DAVA : İtirazın İptali (Hizmet Sözleşmesinden Kaynaklanan)
DAVA TARİHİ : 24/05/2019
KARAR TARİHİ : 16/12/2020

Mahkememizde görülen İtirazın İptali (Hizmet Sözleşmesinden Kaynaklanan) davasının yapılan açık yargılaması sonunda,
DAVA : Davacı vekili dava dilekçesinde özetle; Davacı vekili dava dilekçesinde; Taraflar arasındaki ticari ilişki uyarınca çeşitli tarihlerde davalı tarafça verilen siparişlerin, müvekkili şirket tarafından tedarik edilerek ürünlerin davalı tarafa teslim edildiğini, davalı tarafa teslim edilen ürünlere ilişkin faturalar ve sevk irsaliyelerinin düzenlenerek davalı tarafa tebliğ edilmesine rağmen davalı tarafça ürün bedellerinin ödenmediğini, bunun üzerine müvekkili şirket tarafından fatura bedellerinin tahsili amacıyla istanbul Anadolu ——.İcra Müdürlüğünün —— Es. sayılı dosya ile icra takibi başlatıldığını, ancak davalı tarafça haksız ve kötü niyetli olarak takibe itiraz edilmesi üzerine takibin durduğunu, takibin durmasından sonra öncelikle —- başvurduklarını, yapılan arabuluculuk görüşmesi neticesinde anlaşmanın sağlanamadığını iddia ile davalının haksız ve hukuka aykırı itirazının iptaline, takibin devamına ve takibe konu alacağın faturaya dayalı olup alacağın belirlenebilir ve likit olması nedeniyle alacağın %20’sinden az olmamak üzere icra inkar tazminatına hükmedilmesine yargılama gideri ve vekalet ücretinin davalıya yükletilmesine karar verilmesini talep ve dava etmiştir.
CEVAP:Davalı şirkete usulüne uygun tebligat yapılmış olmasına rağmen davaya karşı cevap dilekçesi vermediği gibi duruşmaya da katılmamıştır.
İNCELEME VE GEREKÇE : Dava hukuki niteliği itibariyle; davalının İstanbul Anadolu —– müdürlüğü —- esas sayılı dosyasına yapmış olduğu itirazın iptali ile % 20 icra inkar tazminatına hükmedilmesine ilişkindir.
Usulünce duruşma açılarak; tarafların aktif ve pasif dava ehliyetleri denetlenip ihtilaflı ve ihtilafsız konular ön inceleme duruşmasında resen belirlenerek uyuşmazlığın çözümü doğrultusunda tarafların tüm delilleri tahkikat duruşmalarında toplanıp bilirkişi incelemesi yapılmak suretiyle dava sonuçlandırılmıştır.
Davanın İİK 67 maddesine göre açılan itirazın iptali davası olduğu, celp edilen İstanbul Anadolu —-.İcra Müdürlüğünün—- Es. sayılı dosya ile faturaya dayanak 2.963,82 TL asıl alacak ile 176,61 TL işlemiş faiz olmak üzere toplam 3.140,43 TL’nin davalı-borçludan tahsili için ilamsız takip yolu ile icra takibi başlatıldığı, İcra Takibinin —— tutarlı, ———- tutarlı toplam 3 adet fatura alacağına dayandırılmıştır.
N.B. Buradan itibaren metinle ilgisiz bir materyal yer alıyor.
theorem stabilityTest_iff {m : Monitor} {last : Nat} (h : m.lastPulse = some last) (now : Nat) :
    m.test now = .unstable ↔ m.lastPeriod ≠ none ∧ steadyInterval m.lastPeriod (now - last) = false := by
  unfold Monitor.test
  rw [h]
  dsimp only
  rw [stability_eq]
  cases m.lastPeriod <;> simp

/-- A pulse that brings no unit to SETTLED and ends no sweep changes its monitor only. -/
theorem pulse_monitor (s : State) (u : UnitNo) {m : Monitor} {r : PulseResult}
    (ha : (s.monitors.get u).accepts s.now = true) (hm : (s.monitors.get u).pulse s.now s.plan.settleCount = (m, r))
    (hq : r = .quiet ∨ r = .unsettles ∧ ∀ c, s.engine = some c → unitOf c.subject ≠ u) :
    s.pulse u = s.setMonitors (s.monitors.set u m) := by
  unfold State.pulse
  dsimp only
  rw [if_pos ha, hm]
  rcases hq with rfl | ⟨rfl, ho⟩
  · rfl
  · exact endSweepOn_of_other _ _ _ fun c hc => .inr (ho c hc)

/-- So the command changes that monitor, and the pulse is passed to the bench (R41). -/
theorem exec_indexPulse_monitor (t : Nat) (u : UnitNo) (hr : s.resting = true) {m : Monitor} {r : PulseResult}
    (ha : (s.monitors.get u).accepts (max s.now t) = true)
    (hm : (s.monitors.get u).pulse (max s.now t) s.plan.settleCount = (m, r))
    (hq : r = .quiet ∨ r = .unsettles ∧ ∀ c, s.engine = some c → unitOf c.subject ≠ u)
    (hs : m.state = .settled → (s.monitors.get u).state = .settled) :
    exec (.indexPulse t u) s = .next (State.drivePins
      { s.advance t with indexOut := some (u, max s.now t), monitors := s.monitors.set u m }) := by
  have hx : ({ s.advance t with indexOut := some (u, max s.now t) } : State).pulse u =
      { s.advance t with indexOut := some (u, max s.now t), monitors := s.monitors.set u m } :=
    pulse_monitor _ u ha hm hq
  refine congrArg Host.Outcome.next ((congrArg State.finish hx).trans ?_)
  exact finish_of_monitorSet hr hs rfl rfl rfl rfl rfl rfl

/-- Settles O46. -/
theorem indexPulseIsPassedAndWorked : Obligations.IndexPulseIsPassedAndWorked := by
  intro t u s hr m now answer
  refine ⟨fun last hl hearly => ?_, fun hl hst hlp => ?_, fun last hl hdue => ?_⟩
  · have hx : ({ s.advance t with indexOut := some (u, max s.now t) } : State).pulse u =
        { s.advance t with indexOut := some (u, max s.now t), monitors := s.monitors.set u m } := by
      unfold State.pulse
      refine (if_neg ?_).trans ?_
      · rw [show ((s.advance t).monitors.get u) = m from rfl, accepts_of_pulse hl, decide_eq_true_eq]
        exact fun h => by have : 1000 ≤ now - last := h; omega
      · rw [PerUnit.set_get_self]; rfl
    refine congrArg Host.Outcome.next ((congrArg State.finish hx).trans ?_)
    exact finish_of_monitorSet (s := s) hr id rfl rfl rfl rfl rfl rfl
  · refine exec_indexPulse_monitor t u hr (r := .quiet) ?_ ?_ (.inl rfl) (fun h => nomatch h)
    · show m.accepts now = true
      unfold Monitor.accepts; rw [hl]
    · show m.pulse now _ = _
      have hw : m.worked now = { m with lastPulse := some now, stopTimer := some (now + 500000) } := by
        unfold Monitor.worked Monitor.nextPeriod Monitor.nextStable
        rw [hl, hlp]; rfl
      unfold Monitor.pulse
      rcases hst with h | h <;> rw [h, hw]
  · intro i stable worked
    have hstable : stable = steadyInterval m.lastPeriod i := by
      show (match m.lastPeriod with | none => false | some p => _) = _
      cases m.lastPeriod <;> rfl
    have hacc : m.accepts now = true := by rw [accepts_of_pulse hl]; exact decide_eq_true (by omega)
    have hw : m.worked now = worked := by rw [worked_of_pulse hl, ← hstable]
    refine ⟨?_, fun hst hns hlp hother => ?_, fun hst since hsince hpast => ?_⟩
    · rintro (⟨hst, hlow⟩ | ⟨hst, hok⟩ | ⟨hst, since, hsince, hin⟩)
      · refine exec_indexPulse_monitor t u hr (r := .quiet) hacc ?_ (.inl rfl) id
        show m.pulse now _ = _
        unfold Monitor.pulse
        rw [hst, hw]
        exact if_neg (Nat.not_le.2 hlow)
      · refine exec_indexPulse_monitor t u hr (r := .quiet) hacc ?_ (.inl rfl) id
        show m.pulse now _ = _
        unfold Monitor.pulse
        rw [hst, hw]
        refine if_neg fun h => ?_
        obtain ⟨h1, h2⟩ := (stabilityTest_iff hl now).1 h
        rcases hok with hok | hok
        · rw [hstable, show i = now - last from rfl, h2] at hok; cases hok
        · exact h1 hok
      · refine exec_indexPulse_monitor t u hr (r := .quiet) hacc ?_ (.inl rfl) id
        show m.pulse now _ = _
        unfold Monitor.pulse Monitor.windowPassed
        rw [hst, hw, hsince]
        exact if_neg (by rw [decide_eq_true_eq]; exact Nat.not_lt.2 hin)
    · refine exec_indexPulse_monitor t u hr (r := .unsettles) hacc ?_ (.inr ⟨rfl, hother⟩) (fun h => nomatch h)
      show m.pulse now _ = _
      unfold Monitor.pulse
      rw [hst, hw]
      refine (if_pos ((stabilityTest_iff hl now).2 ⟨hlp, hstable ▸ hns⟩)).trans ?_
      show (_, PulseResult.unsettles) = _
      have : worked.stable = 0 := by show (if stable = true then _ else 0) = 0; rw [hns]; rfl
      rw [← this]
    · refine exec_indexPulse_monitor t u hr (r := .quiet) hacc ?_ (.inl rfl) (fun h => nomatch h)
      show m.pulse now _ = _
      unfold Monitor.pulse Monitor.windowPassed
      rw [hst, hw, hsince]
      exact if_pos (decide_eq_true hpast)
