-- ==== Sys2Proof/Machine/Bits.lean ====
section
/-! DEFINITION. Bit fields, sign extension and byte order (R4), and the sparse stores that
hold every memory and array of the machine. -/

namespace Sys2Proof.Machine

/-- Bits [lo + len - 1 : lo] of a value (R4), as a number. -/
def fld {w : Nat} (v : BitVec w) (lo len : Nat) : Nat := (v.toNat >>> lo) % 2 ^ len

/-- Bits [lo + len - 1 : lo] of a number. -/
def nfld (v lo len : Nat) : Nat := (v >>> lo) % 2 ^ len

/-- `v` with bits [lo + len - 1 : lo] replaced by `x` (R4). -/
def putFld (v : Word) (lo len x : Nat) : Word :=
  let keep := v.toNat - (fld v lo len) * 2 ^ lo
  BitVec.ofNat 64 (keep + (x % 2 ^ len) * 2 ^ lo)

/-- The low `w` bits of `v` read as two's complement. -/
def sint (w v : Nat) : Int :=
  let u := v % 2 ^ w
  if 2 * u ≥ 2 ^ w then (u : Int) - (2 ^ w : Nat) else u

/-- An exact integer narrowed to `w` bits (R10: narrowing is always explicit). -/
def wrapInt (w : Nat) (i : Int) : Nat := (i % (2 ^ w : Nat)).toNat

/-- The `n` little-endian bytes of `v` (R4). -/
def bytesLE : Nat → Nat → List Byte
  | 0, _ => []
  | n + 1, v => BitVec.ofNat 8 v :: bytesLE n (v / 256)

/-- The number a little-endian byte list holds (R4). -/
def natLE : List Byte → Nat
  | [] => 0
  | b :: r => b.toNat + 256 * natLE r

/-- `n` bytes from position `o` of a list, zero past its end. -/
def sliceB (l : List Byte) (o n : Nat) : List Byte :=
  let t := (l.drop o).take n
  t ++ List.replicate (n - t.length) 0

/-- The little-endian number in `n` bytes from position `o`. -/
def natAt (l : List Byte) (o n : Nat) : Nat := natLE (sliceB l o n)

/-- Zero-padding of a byte list to `n` bytes. -/
def padTo (n : Nat) (l : List Byte) : List Byte := l ++ List.replicate (n - l.length) 0

/-- `n` rounded up to a multiple of `m`. -/
def roundUp (m n : Nat) : Nat := (n + m - 1) / m * m

/-! ### Sparse stores

A store is a list of (key, value) pairs with rising keys; an unlisted key holds the default. -/

/-- What a store holds at a key. -/
def storeGet {α : Type} (dflt : α) : List (Nat × α) → Nat → α
  | [], _ => dflt
  | (a, x) :: r, k => if a = k then x else storeGet dflt r k

/-- Writing a key. Writing the default removes the entry, so that equal contents are equal
lists. -/
def storeSet {α : Type} [DecidableEq α] (dflt : α) : List (Nat × α) → Nat → α → List (Nat × α)
  | [], k, v => if v = dflt then [] else [(k, v)]
  | (a, x) :: r, k, v =>
    if k < a then (if v = dflt then (a, x) :: r else (k, v) :: (a, x) :: r)
    else if k = a then (if v = dflt then r else (k, v) :: r)
    else (a, x) :: storeSet dflt r k v

/-- The canonical form: keys strictly rising above `lo`, no entry equal to the default. -/
def storeWfFrom {α : Type} [DecidableEq α] (dflt : α) : Option Nat → List (Nat × α) → Bool
  | _, [] => true
  | none, (a, x) :: r => decide (x ≠ dflt) && storeWfFrom dflt (some a) r
  | some b, (a, x) :: r => decide (b < a) && decide (x ≠ dflt) && storeWfFrom dflt (some a) r

/-- The canonical form of a whole store. -/
def storeWf {α : Type} [DecidableEq α] (dflt : α) (m : List (Nat × α)) : Bool :=
  storeWfFrom dflt none m

/-- `n` consecutive entries from key `k`. -/
def storeRead {α : Type} (dflt : α) (m : List (Nat × α)) (k : Nat) : Nat → List α
  | 0 => []
  | n + 1 => storeGet dflt m k :: storeRead dflt m (k + 1) n

/-- Writes consecutive entries from key `k`. -/
def storeWrite {α : Type} [DecidableEq α] (dflt : α) (m : List (Nat × α)) (k : Nat) :
    List α → List (Nat × α)
  | [] => m
  | v :: r => storeWrite dflt (storeSet dflt m k v) (k + 1) r

/-- Writes a list of (key, value) pairs, the first pair first. -/
def storePuts {α : Type} [DecidableEq α] (dflt : α) (m : List (Nat × α)) :
    List (Nat × α) → List (Nat × α)
  | [] => m
  | (k, v) :: r => storePuts dflt (storeSet dflt m k v) r

/-- A table of records by key: the entry, or the given reset record. -/
def tabGet {α : Type} (dflt : α) (m : List (Nat × α)) (k : Nat) : α := storeGet dflt m k

/-- The entry of a table at a key, if it is listed. -/
def tabFind {α : Type} : List (Nat × α) → Nat → Option α
  | [], _ => none
  | (a, x) :: r, k => if a = k then some x else tabFind r k

/-- Replaces a table entry. -/
def tabSet {α : Type} : List (Nat × α) → Nat → α → List (Nat × α)
  | [], k, v => [(k, v)]
  | (a, x) :: r, k, v =>
    if k < a then (k, v) :: (a, x) :: r
    else if k = a then (k, v) :: r
    else (a, x) :: tabSet r k v

/-- Drops a table entry. -/
def tabDel {α : Type} (m : List (Nat × α)) (k : Nat) : List (Nat × α) :=
  m.filter (fun e => e.1 != k)

/-- What memory holds at a key: an unlisted byte reads as zero (DESIGN CHOICE, log 2). -/
def memGet (m : Mem) (k : Nat) : Byte := storeGet 0 m k

/-- `n` bytes of memory from key `k`. -/
def memRead (m : Mem) (k n : Nat) : List Byte := storeRead 0 m k n

/-- Memory with bytes written from key `k`. -/
def memWrite (m : Mem) (k : Nat) (bs : List Byte) : Mem := storeWrite 0 m k bs

/-- Memory with `n` bytes from key `k` zero. -/
def memClear (m : Mem) (k n : Nat) : Mem := m.filter (fun e => !(decide (k ≤ e.1 ∧ e.1 < k + n)))

/-- The canonical form of memory. -/
def memWf (m : Mem) : Bool := storeWf 0 m

/-- Replaces element `i` of a list, if there is one. -/
def setAt {α : Type} (l : List α) (i : Nat) (v : α) : List α := l.set i v

/-- Removes element `i` of a list, if there is one. -/
def dropAt {α : Type} (l : List α) (i : Nat) : List α := l.eraseIdx i

end Sys2Proof.Machine
end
Ödeme emrinin davalı-borçluya 04.02.2019 tarihinde tebliğ edildiği, davalı-borçlu vekili tarafından verilen 11.02.2019 tarihli itiraz dilekçesinde; takip dayanağı belgelere ve belgelerin içeriklerine, borca, faize ve ferilerine itiraz ettiklerini, müvekkilinin alacaklıya herhangi bir borcunun bulunmadığını belirterek yasal süresi içinde takibe itiraz etmesi üzerine takibin durduğu anlaşılmıştır.
Tarafların iddia ve savunmalarının değerlendirilmesi sonucunda; uyuşmazlığın, davalının İstanbul Anadolu —- İcra müdürlüğü —- esas sayılı dosyasına yapmış olduğu itirazın iptali ile % 20 icra inkar tazminatına hükmedilmesi konusunda toplandığı anlaşılmıştır.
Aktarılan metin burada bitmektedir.